(Beginning of Dataset records)

-- ==== Sys2Proof/Machine/Num.lean ====
section
/-!
DEFINITION. Number formats to the bit (spec/02): exact values, rounding to nearest even, the IEEE formats and BF16, the
conversions of R45, the Grasen block format, block formation and the Microscaling imports.
-/
namespace Sys2Proof.Machine

/-- An exact value read from an element: a NaN, an infinity, or the finite number (-1)^neg * m * 2^e, which keeps the
sign of zero (spec/02 R35, R36). -/
inductive Val where
  | nan
  | inf (neg : Bool)
  | fin (neg : Bool) (m : Nat) (e : Int)
  deriving DecidableEq, Repr

/-- Exponent and fraction widths of an IEEE format or BF16 (spec/02 R35). -/
structure Fmt where
  eb : Nat
  fb : Nat
  deriving DecidableEq, Repr

def fmtF16 : Fmt := ⟨5, 10⟩
def fmtBF16 : Fmt := ⟨8, 7⟩
def fmtF32 : Fmt := ⟨8, 23⟩

/-- The format of a floating-point type; FP32 for every other type. -/
def fmtOf : Ty → Fmt
  | .f16 => fmtF16
  | .bf16 => fmtBF16
  | _ => fmtF32

def Fmt.bias (f : Fmt) : Nat := 2 ^ (f.eb - 1) - 1
/-- Encoding of +Inf. -/
def Fmt.inf (f : Fmt) : Nat := (2 ^ f.eb - 1) * 2 ^ f.fb
/-- Encoding of the canonical NaN (spec/02 R35). -/
def Fmt.nan (f : Fmt) : Nat := f.inf + 2 ^ (f.fb - 1)
/-- The sign bit of an encoding. -/
def Fmt.sign (f : Fmt) : Nat := 2 ^ (f.eb + f.fb)

/-- `n` times 2 to the minus `k`, rounded to nearest, ties to even (spec/00 R6). -/
def rneShift (n k : Nat) : Nat :=
  let q := n / 2 ^ k
  let r := 2 * (n % 2 ^ k)
  if r < 2 ^ k then q else if 2 ^ k < r then q + 1 else q + q % 2

/-- `m * 2^e` rounded to an integer, ties to even. -/
def rneInt (m : Nat) (e : Int) : Nat :=
  if 0 ≤ e then m * 2 ^ e.toNat else rneShift m (-e).toNat

/-- Does an encoding stand for a NaN (spec/02 R35)? -/
def isNan (f : Fmt) (b : Nat) : Bool := f.inf < b % f.sign

/-- The value of an encoding. -/
def decodeF (f : Fmt) (b : Nat) : Val :=
  let neg := f.sign ≤ b
  let mag := b % f.sign
  let x := mag / 2 ^ f.fb
  let fr := mag % 2 ^ f.fb
  if mag = f.inf then .inf neg
  else if f.inf < mag then .nan
  else if x = 0 then .fin neg fr (1 - (f.bias : Int) - f.fb)
  else .fin neg (2 ^ f.fb + fr) ((x : Int) - f.bias - f.fb)

/-- A finite value rounded once to a format (spec/02 R36); beyond the largest finite value, an infinity. -/
def roundF (f : Fmt) (neg : Bool) (m : Nat) (e : Int) : Nat :=
  let s := if neg then f.sign else 0
  if m = 0 then s
  else
    let emin : Int := 1 - f.bias
    let top : Int := max (m.log2 + e) emin
    let n := rneInt m (e - (top - f.fb))
    let b := (top - emin).toNat * 2 ^ f.fb + n
    s + min b f.inf

/-- A value written in a format. -/
def encodeF (f : Fmt) : Val → Nat
  | .nan => f.nan
  | .inf neg => f.inf + (if neg then f.sign else 0)
  | .fin neg m e => roundF f neg m e

/-- Signed numerator of a finite value scaled to the exponent `e0`, which is not above its own. -/
def scaled (neg : Bool) (m : Nat) (e e0 : Int) : Int :=
  let n : Int := (m * 2 ^ (e - e0).toNat : Nat)
  if neg then -n else n

/-- The exact number `n * 2^e`; an exact zero is +0. -/
def ofInt (n : Int) (e : Int) : Val := .fin (n < 0) n.natAbs e

/-- Exact sum (spec/02 R36): opposite infinities give a NaN, an exact cancellation gives +0. -/
def addV : Val → Val → Val
  | .nan, _ | _, .nan => .nan
  | .inf a, .inf b => if a = b then .inf a else .nan
  | .inf a, .fin .. => .inf a
  | .fin .., .inf b => .inf b
  | .fin na ma ea, .fin nb mb eb =>
      if ma = 0 ∧ mb = 0 then .fin (na && nb) 0 (min ea eb)
      else
        let e0 := min ea eb
        ofInt (scaled na ma ea e0 + scaled nb mb eb e0) e0

/-- Exact product (spec/02 R36): zero times infinity gives a NaN. -/
def mulV : Val → Val → Val
  | .nan, _ | _, .nan => .nan
  | .inf a, .inf b => .inf (a != b)
  | .inf a, .fin nb mb _ => if mb = 0 then .nan else .inf (a != nb)
  | .fin na ma _, .inf b => if ma = 0 then .nan else .inf (na != b)
  | .fin na ma ea, .fin nb mb eb => .fin (na != nb) (ma * mb) (ea + eb)

def negV : Val → Val
  | .nan => .nan
  | .inf a => .inf (!a)
  | .fin n m e => .fin (!n) m e

/-- Comparison of two values that are no NaN, with -0 equal to +0. -/
def ltV : Val → Val → Bool
  | .inf a, .inf b => a && !b
  | .inf a, .fin .. => a
  | .fin .., .inf b => !b
  | .fin na ma ea, .fin nb mb eb =>
      let e0 := min ea eb
      scaled na ma ea e0 < scaled nb mb eb e0
  | _, _ => false

def eqV : Val → Val → Bool
  | .nan, _ | _, .nan => false
  | a, b => !ltV a b && !ltV b a

/-- The value below the other, -0 below +0, as a signed key of encodings that are no NaN. -/
def orderKey (f : Fmt) (b : Nat) : Int := if f.sign ≤ b then -(b % f.sign : Nat) - 1 else (b : Int)

/-! ### Arithmetic of encodings -/

def addF (f : Fmt) (a b : Nat) : Nat := encodeF f (addV (decodeF f a) (decodeF f b))
def subF (f : Fmt) (a b : Nat) : Nat := encodeF f (addV (decodeF f a) (negV (decodeF f b)))
def mulF (f : Fmt) (a b : Nat) : Nat := encodeF f (mulV (decodeF f a) (decodeF f b))
/-- a * b + c, exact, rounded once (spec/05 R99). -/
def fmaF (f : Fmt) (a b c : Nat) : Nat := encodeF f (addV (mulV (decodeF f a) (decodeF f b)) (decodeF f c))
/-- The lesser, -0 below +0, canonical NaN if either is a NaN (spec/05 R99). -/
def minF (f : Fmt) (a b : Nat) : Nat :=
  if isNan f a || isNan f b then f.nan else if orderKey f b < orderKey f a then b else a
def maxF (f : Fmt) (a b : Nat) : Nat :=
  if isNan f a || isNan f b then f.nan else if orderKey f a < orderKey f b then b else a
def ltF (f : Fmt) (a b : Nat) : Bool := ltV (decodeF f a) (decodeF f b)
def eqF (f : Fmt) (a b : Nat) : Bool := eqV (decodeF f a) (decodeF f b)

/-! ### Conversions (spec/02 R34, R45) -/

/-- Least value of an integer type. -/
def Ty.lo (t : Ty) : Int := if t.isSigned then -(2 ^ (t.width - 1) : Nat) else 0
/-- Greatest value of an integer type. -/
def Ty.hi (t : Ty) : Int := if t.isSigned then (2 ^ (t.width - 1) : Nat) - 1 else (2 ^ t.width : Nat) - 1

/-- Clamp to a range. -/
def clampI (lo hi n : Int) : Int := min (max n lo) hi

/-- The bits of an integer in a field of `w` bits. -/
def bitsOfInt (w : Nat) (n : Int) : Nat := (n % (2 ^ w : Nat)).toNat

/-- An integer element read as its value (spec/02 R33). -/
def intOf (t : Ty) (b : Nat) : Int :=
  if t.isSigned && decide (2 ^ (t.width - 1) ≤ b) then (b : Int) - (2 ^ t.width : Nat) else b

/-- An element of an ordinary type read as its value. -/
def valOf (t : Ty) (b : Nat) : Val := if t.isFloat then decodeF (fmtOf t) b else ofInt (intOf t b) 0

/-- A value rounded to the nearest integer, ties to even; a NaN gives 0; infinities saturate (spec/02 R45). -/
def toIntSat (t : Ty) : Val → Int
  | .nan => 0
  | .inf neg => if neg then Ty.lo t else Ty.hi t
  | .fin neg m e =>
      let n : Int := rneInt m e
      clampI (Ty.lo t) (Ty.hi t) (if neg then -n else n)

/-- A value written as an element of an ordinary type (spec/02 R45). -/
def elemOf (t : Ty) (v : Val) : Nat :=
  if t.isFloat then encodeF (fmtOf t) v else bitsOfInt t.width (toIntSat t v)

/-- The conversion between two ordinary types (spec/02 R45, spec/05 R101). -/
def convert (src dst : Ty) (b : Nat) : Nat := elemOf dst (valOf src b)

/-! ### The Grasen block format (spec/02 R37-R41) -/

/-- A group: its shared scale and 32 mantissas. -/
structure Group where
  e : Nat
  m : List Int
  deriving DecidableEq, Repr

/-- A value is finite. -/
def Val.isFin : Val → Bool
  | .fin .. => true
  | _ => false

/-- Exponent of the binade of a non-zero finite value. -/
def Val.binade : Val → Option Int
  | .fin _ m e => if m = 0 then none else some (m.log2 + e)
  | _ => none

/-- The greatest binade of a list of values, none where every value is zero. -/
def maxBinade : List Val → Option Int
  | [] => none
  | v :: vs =>
    match v.binade, maxBinade vs with
    | some a, some b => some (max a b)
    | some a, none => some a
    | none, b => b

/-- The mantissa of a value at scale `e` and width `b` (spec/02 R40). -/
def mantOf (b e : Nat) : Val → Int
  | .fin neg m x =>
      let n : Int := rneInt m (x + (b : Int) - 1 + 127 - e)
      clampI (-(2 ^ (b - 1) : Nat)) ((2 ^ (b - 1) : Nat) - 1) (if neg then -n else n)
  | _ => 0

/-- Block formation of finite values (spec/02 R40): the group and whether the scale saturated. -/
def formBlock (b : Nat) (vs : List Val) : Group × Bool :=
  match maxBinade vs with
  | none => (⟨0, vs.map fun _ => 0⟩, false)
  | some e =>
      let x := (min (max (e + 128) 0) 254).toNat
      (⟨x, vs.map (mantOf b x)⟩, decide (254 < e + 128))

/-- The all-zero finite value. -/
def zeroV : Val := .fin false 0 0

/-- Outcome of block formation under a NaN mode: the group, whether its scale saturated, whether it is a NaN block, and
the number of elements replaced (spec/02 R41, R47). -/
structure Formed where
  g : Group
  sat : Bool
  nan : Bool
  count : Nat
  deriving DecidableEq, Repr

/-- R41 then R40. `zc` is the zero-and-count mode. -/
def formGroup (zc : Bool) (b : Nat) (vs : List Val) : Formed :=
  let bad := (vs.filter fun v => !v.isFin).length
  if bad ≠ 0 && !zc then ⟨⟨255, vs.map fun _ => 0⟩, false, true, 0⟩
  else
    let r := formBlock b (vs.map fun v => if v.isFin then v else zeroV)
    ⟨r.1, r.2, false, bad⟩

/-- A stored mantissa of `b` bits as an integer. -/
def sextNat (b n : Nat) : Int := if 2 ^ (b - 1) ≤ n then (n : Int) - (2 ^ b : Nat) else n

/-- Mantissa `i` of a field read as one little-endian integer (spec/02 R38). -/
def fieldMant (b i fld : Nat) : Int := sextNat b (fld / 2 ^ (b * i) % 2 ^ b)

/-- A mantissa field as one little-endian integer (spec/02 R38). -/
def packMants (b : Nat) : List Int → Nat
  | [] => 0
  | m :: ms => bitsOfInt b m + 2 ^ b * packMants b ms

/-- The value of a mantissa under its scale (spec/02 R37). -/
def mantVal (b e : Nat) (m : Int) : Val :=
  if e = 255 then .nan else ofInt m ((e : Int) - 127 - ((b : Int) - 1))

/-- The 32 values of a Microscaling block, element bytes in a little-endian field (spec/02 R43). -/
def mxVal (t : Ty) (s q : Nat) : Val :=
  if s = 255 then .nan
  else if t = .mxi8 then ofInt (sextNat 8 q) ((s : Int) - 127 - 6)
  else
    let x := q / 8 % 16
    let f := q % 8
    if x = 15 ∧ f = 7 then .nan
    else if x = 0 then .fin (128 ≤ q) f ((s : Int) - 127 - 9)
    else .fin (128 ≤ q) (8 + f) ((s : Int) - 127 + x - 10)

/-- Exact sum of values without an intermediate rounding. -/
def sumV : List Val → Val
  | [] => zeroV
  | [v] => v
  | v :: vs => addV v (sumV vs)

end Sys2Proof.Machine
end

(End of Dataset records)

Word for word, restate the lines above from the line containing "none, b => b" through the line containing "NaN block, and", with both included and nothing else.

§ Exercise output
    | none, b => b

/-- The mantissa of a value at scale `e` and width `b` (spec/02 R40). -/
def mantOf (b e : Nat) : Val → Int
  | .fin neg m x =>
      let n : Int := rneInt m (x + (b : Int) - 1 + 127 - e)
      clampI (-(2 ^ (b - 1) : Nat)) ((2 ^ (b - 1) : Nat) - 1) (if neg then -n else n)
  | _ => 0

/-- Block formation of finite values (spec/02 R40): the group and whether the scale saturated. -/
def formBlock (b : Nat) (vs : List Val) : Group × Bool :=
  match maxBinade vs with
  | none => (⟨0, vs.map fun _ => 0⟩, false)
  | some e =>
      let x := (min (max (e + 128) 0) 254).toNat
      (⟨x, vs.map (mantOf b x)⟩, decide (254 < e + 128))

/-- The all-zero finite value. -/
def zeroV : Val := .fin false 0 0

/-- Outcome of block formation under a NaN mode: the group, whether its scale saturated, whether it is a NaN block, and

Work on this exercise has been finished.